Backstreet Boys Vs. N'Sync

Who'd Win In A Fight?

Special Note: Just In Case you're *such* a huge BSB or N'Sync fan that you just *can't* accept the outrageously silly idea of the boys duking it out on our imaginary battlefield, please skip this feature. We at Popstar! totally love BSB & N'Sync, now and forever.


The Day Florida Stool Still

There are 10 soldiers locked in comba in the Popstar! arena this month, and I can't tell who's who. It's all a blur of washboard stomachs and copious amounts of hair gel. Wait! Shhh!-Is that a 10-part a cappella I hear, wafting up from the battlefield? Have the opposing sides *actually* joined together in a can't-we-all-just-get-along-and-make-millions harmony? Is that me screaming, "JC!AJ! I love you both!"

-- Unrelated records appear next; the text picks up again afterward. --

-- ==== Sys2Proof/Syntax.lean ====
section
/-! DEFINITION. The commands of the part: one constructor for each row of spec/opcode_table.json.

A directive carries the tag and the argument bytes that follow it in the frame body (R192); the kind is the
constructor. A carrier message carries the bytes of R195. A timer or line event names its timer or line. -/

namespace Sys2Proof

/-- The two message ports (R181). -/
inductive Port where
  | plant
  | carrier
deriving DecidableEq, Repr

/-- One byte as the character framing of a port reports it (R181, R183). -/
inductive RxByte where
  | good (b : Byte)
  | faulted
deriving DecidableEq, Repr

/-- The levels of the RESET and STOP lines: true is asserted (R145). -/
structure ResetLines where
  reset : Bool
  stop : Bool
deriving DecidableEq, Repr

/-- The commands of spec/opcode_table.json. -/
inductive Instr where
  /-- Power-on, or the RESET line (R133, R145, R170): RESET asserted and held, or deasserted, the end of reset; the level
  of STOP, the straps and the levels of the beams then. -/
  | powerOnReset (lines : ResetLines) (straps : BitVec 4) (beams : BitVec 64)
  /-- The byte that completes or abandons a frame (R183). -/
  | frameReceived (port : Port) (byte : RxByte)
  /-- A byte that comes after a gap above 2 ms inside a frame (R184). -/
  | frameGapAbort (port : Port) (byte : RxByte)
  /-- The last byte of the plant answer has been sent (R187). -/
  | plantAnswerSent
  /-- The last byte of the frame at the head of the outbound list has been sent (R196). -/
  | carrierFrameSent
  /-- A directive body of unknown kind (R187 step 1). -/
  | unknownKind (kind tag : Byte) (args : List Byte)
  | ident (tag : Byte) (args : List Byte)
  | zoneSet (tag : Byte) (args : List Byte)
  | segSet (tag : Byte) (args : List Byte)
  | segState (tag : Byte) (args : List Byte)
  | corrSet (tag : Byte) (args : List Byte)
  | purge (tag : Byte) (args : List Byte)
  | segQuery (tag : Byte) (args : List Byte)
  | mapSweep (tag : Byte) (args : List Byte)
  | jctSet (tag : Byte) (args : List Byte)
  | jctTiming (tag : Byte) (args : List Byte)
  | jctHold (tag : Byte) (args : List Byte)
  | jctResume (tag : Byte) (args : List Byte)
  | jctQuery (tag : Byte) (args : List Byte)
  /-- Directive ADMIT (R23). -/
  | admitCarrier (tag : Byte) (args : List Byte)
  | routeLoad (tag : Byte) (args : List Byte)
  | routeAppend (tag : Byte) (args : List Byte)
  | routeReplace (tag : Byte) (args : List Byte)
  | revoke (tag : Byte) (args : List Byte)
  | recover (tag : Byte) (args : List Byte)
  | retire (tag : Byte) (args : List Byte)
  | carrierQuery (tag : Byte) (args : List Byte)
  | halt (tag : Byte) (args : List Byte)
  | resume (tag : Byte) (args : List Byte)
  | restart (tag : Byte) (args : List Byte)
  | floorSet (tag : Byte) (args : List Byte)
  | censusSet (tag : Byte) (args : List Byte)
  | quotaSet (tag : Byte) (args : List Byte)
  | snapshot (tag : Byte) (args : List Byte)
  | countersClear (tag : Byte) (args : List Byte)
  | fetch (tag : Byte) (args : List Byte)
  | attnSet (tag : Byte) (args : List Byte)
  | lostClear (tag : Byte) (args : List Byte)
  /-- Carrier message HAIL (R24). -/
  | hail (carrier tag : Byte)
  /-- Carrier message CLAIM (R47): step count, requested class, detail byte. -/
  | claim (carrier tag k cls detail : Byte)
  /-- Carrier message MARK (R45): the serial p. -/
  | mark (carrier tag : Byte) (p : Half)
  /-- Carrier message YIELD (R129): the limit L′. -/
  | yield (carrier tag : Byte) (limit : Half)
  /-- A carrier-port body addressed to FFh (R194 step 1). -/
  | broadcastEcho (body : List Byte)
  /-- A carrier-port body of bad number, kind or length (R194 step 2). -/
  | carrierBodyMalformed (body : List Byte)
  /-- STOP has held its asserted level for 20 ms (R134). -/
  | stopAssertion
  /-- STOP has held its deasserted level for 20 ms (R134). -/
  | stopDeassertion
  /-- A beam input takes a level: true for asserted, the beam broken (R143). -/
  | beamLineChange (beam : BeamNo) (asserted : Bool)
  /-- A break has held for 20 ms (R143). -/
  | beamBreakHeld (beam : BeamNo)
  /-- A BLOCKED detector's line has held deasserted for 20 ms (R143). -/
  | blockedClear (beam : BeamNo)
  /-- A restore has held for 20 ms: a passage (R147). -/
  | passage (beam : BeamNo)
  | suspectTimerExpiry (carrier : CarrierNo)
  | lostTimerExpiry (carrier : CarrierNo)
  | revokeDeadlineExpiry (carrier : CarrierNo)
  /-- The overstay measure of one crossing, named by its junction, carrier and first-cell serial (R94). -/
  | overstayExpiry (junction : JunctionNo) (carrier : CarrierNo) (first : Nat)
  | delayEnd (junction : JunctionNo)
  | windowClose (junction : JunctionNo)
  | clearanceExpiry (junction : JunctionNo)
  | censusPeriodExpiry
  /-- A byte that neither completes nor abandons a frame (R183). -/
  | byteReceived (port : Port) (byte : RxByte)
deriving DecidableEq, Repr

end Sys2Proof
end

Sadly, that's how it would probably be if the Backstreet Boys and N'Sync were put to the test in hand-to-hand combat. No blood, guts or glory for these vocal wonders, just a harmonic convergence. That, plus the sweet sounds of cash register's cha-ching! and their own dreamy voices.

But join me, won't you, in imagining how it *might* be if these boys were of a more belligerent bent.

BSB & N'S.....who'd *relly* win in a fight?

The Home Turf Advantage

You might think this angle isn't even worth discussing, since both the Backstreet Boys and N'Sync hail from Orlando, Florida. Surely, they're all the happy spawn of Walt Disney World, you say. How wrong you are. It's true that both groups call Orlando HQ, but no one from N'Sync can actually call it his hometown, as revealed in Popstar! v.2 #4.

There are serious disadvantages to being strangers in a strange land: How do you know if it's ok to drink the water? Where is the very best Micky D's? Can you ever escape the terrifying, life -size Donald Duck? No matter how long they crash here, out-of towners never know the lay of hte land like the native peoples. At least *three* of the BS Boys are Orlando natives: AJ, Howie, and Nick. Brian and Kevin are both from Kentucky, but they're cousins, and that counts for something.

Backstreet Boys are definitely on more comfortable ground there.

Tough Enough?

In a particularly spine-tingling lyric, it is said that, "N'Sync is here to make you people scream." While that might be true on a number of levels ranging from teen desire to middle-aged horror, I fear that the Syncers might themselves be screaming in a brawl with BSB.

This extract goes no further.